-- ==== Sys2Proof/Machine/Types.lean ====
section
/-! DEFINITION. Machine/Types.lean: the kinds of data the state is made of. Names and ranges are the manual's; a quantity
is a `Nat` in the unit its chapter gives. A `Timer` holds the clock tick at which it expires, or `none` when stopped. -/

namespace Sys2Proof.Machine

/-- A timer: stopped, or running with the tick of the model's clock at which it expires. -/
abbrev Timer := Option Nat

/-! ## Settings and directions (3.2, 5.1) -/

/-- A fan direction (R38, R39). -/
inductive Direction where
  | forward | reverse
deriving DecidableEq, Repr, Inhabited

/-- A sign arrow, in code order (3.2). -/
inductive Arrow where
  | none | left | right | ahead | upRamp | downRamp
deriving DecidableEq, Repr, Inhabited

/-- A sign mode. The value is held in NUMBER only, so that equality of settings is that of R39. -/
inductive SignMode where
  | number (value : Nat) | full | closed | exit
deriving DecidableEq, Repr, Inhabited

/-- A sign setting: mode (with value in NUMBER) and arrow (3.2). -/
structure SignSetting where
  mode : SignMode
  arrow : Arrow
deriving DecidableEq, Repr, Inhabited

/-- A fan setting: speed in per cent and direction (3.2). -/
structure FanSetting where
  speed : Nat
  direction : Direction
deriving DecidableEq, Repr, Inhabited

/-- The whole of what one command tells an actuator (3.2). -/
inductive Setting where
  | fan (f : FanSetting)
  | luminaire (level : Nat)
  | sign (s : SignSetting)
deriving DecidableEq, Repr, Inhabited

/-! ## Table entries -/

/-- A ZONES entry (4.3). -/
structure ZoneEntry where
  level : Nat
  coFull : Nat
  no2Full : Nat
  shift : Nat
  substitute : Nat
  floor : Nat
  trafficFactor : Nat
  decay : Nat
  up1 : Nat
  up2 : Nat
  up3 : Nat
  dn1 : Nat
  dn2 : Nat
  dn3 : Nat
  airOff : Nat
  airLow : Nat
  airMid : Nat
  airHigh : Nat
  dwell : Nat
  alarm : Nat
  lightForce : Nat
deriving DecidableEq, Repr, Inhabited

/-- A GASSENSORS entry (4.1). -/
structure GasEntry where
  addr : Nat
  zone : Nat
deriving DecidableEq, Repr, Inhabited

/-- A FANS entry (5.1). -/
structure FanEntry where
  addr : Nat
  zone : Nat
  ratedFlow : Nat
  minSpeed : Nat
  rampStep : Nat
  stallRatio : Nat
  stallTime : Nat
  noLoadCurrent : Nat
  noLoadTime : Nat
  overMargin : Nat
  overTime : Nat
deriving DecidableEq, Repr, Inhabited

/-- A BAYCLUSTERS entry (6.1). -/
structure ClusterEntry where
  addr : Nat
  first : Nat
  count : Nat
deriving DecidableEq, Repr, Inhabited

/-- A BAYS entry (6.1). -/
structure BayEntry where
  row : Nat
  held : Bool
deriving DecidableEq, Repr, Inhabited

/-- A ROWS entry (6.1). -/
structure RowEntry where
  level : Nat
  zone : Nat
deriving DecidableEq, Repr, Inhabited

/-- A LEVELS entry (6.1); the transit timeout is in seconds. -/
structure LevelEntry where
  closure : Nat
  release : Nat
  transit : Nat
deriving DecidableEq, Repr, Inhabited

/-- A LANES entry (6.1). -/
structure LaneEntry where
  addr : Nat
  zone : Nat
  inLevel : Option Nat
  outLevel : Option Nat
  passThrough : Bool
  increment : Nat
  jumpLimit : Nat
deriving DecidableEq, Repr, Inhabited

/-- A source of a sign (6.1). -/
inductive SignSource where
  | row (r : Nat) | level (l : Nat)
deriving DecidableEq, Repr, Inhabited

/-- A SIGNS entry (6.1). -/
structure SignEntry where
  addr : Nat
  sources : List SignSource
  holdback : Nat
  fullThreshold : Nat
  arrowOpen : Arrow
  arrowFull : Arrow
  arrowFire : Arrow
deriving DecidableEq, Repr, Inhabited

/-- A trigger of a luminaire group (7.1). -/
inductive Trigger where
  | row (r : Nat) | lane (l : Nat) | ownMotion
deriving DecidableEq, Repr, Inhabited

/-- A GROUPS entry (7.1). -/
structure GroupEntry where
  addr : Nat
  zone : Nat
  level : Nat
  triggers : List Trigger
  base : Nat
  full : Nat
  holdTime : Nat
  fadeStep : Nat
  lampThreshold : Nat
  lampTime : Nat
  motionIncrement : Nat
deriving DecidableEq, Repr, Inhabited

/-- A response mode (8.2). -/
inductive Mode where
  | latch | retry | report | ignore
deriving DecidableEq, Repr, Inhabited

/-- What a fan out of service is sent (8.2). -/
inductive Action where
  | stop | release
deriving DecidableEq, Repr, Inhabited

/-- A RESPONSES entry (8.2); the retry interval is in seconds. -/
structure ResponseEntry where
  mode : Mode
  action : Action
  interval : Nat
  limit : Nat
deriving DecidableEq, Repr, Inhabited

/-- What fire mode does with a fan (9.3). -/
inductive PlanAction where
  | runForward | runReverse | stop | leave
deriving DecidableEq, Repr, Inhabited

/-- A PLAN entry (9.3); the start delay is in seconds. -/
structure PlanEntry where
  action : PlanAction
  speed : Nat
  delay : Nat
deriving DecidableEq, Repr, Inhabited

/-- The CONTROL fields of one group address (1.8). -/
structure GroupAddress where
  defined : Bool
  low : Nat
  high : Nat
  luminaires : Bool
deriving DecidableEq, Repr, Inhabited

/-- The CONTROL table: part-wide settings (10.4). Times are in seconds, but the return timeout in milliseconds and the
resend and sign intervals in tenths of a second, as they travel (R166). -/
structure Control where
  hops : Nat
  ringSilence : Nat
  silenceGas : Nat
  silenceBay : Nat
  silenceLane : Nat
  silenceFan : Nat
  silenceLuminaire : Nat
  silenceSign : Nat
  returnTimeout : Nat
  resendInterval : Nat
  bayIncrement : Nat
  evaluationPeriod : Nat
  baySettle : Nat
  signInterval : Nat
  panel : Nat
  managers : List Nat
  enables : Vector Bool 10
  groupAddresses : Vector GroupAddress 15
deriving DecidableEq, Repr, Inhabited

____________

To do:
Look for "lean" in each line of the material, then copy the lines where it is found.

Result for this exercise:
-- ==== Sys2Proof/Machine/Types.lean ====
/-! DEFINITION. Machine/Types.lean: the kinds of data the state is made of. Names and ranges are the manual's; a quantity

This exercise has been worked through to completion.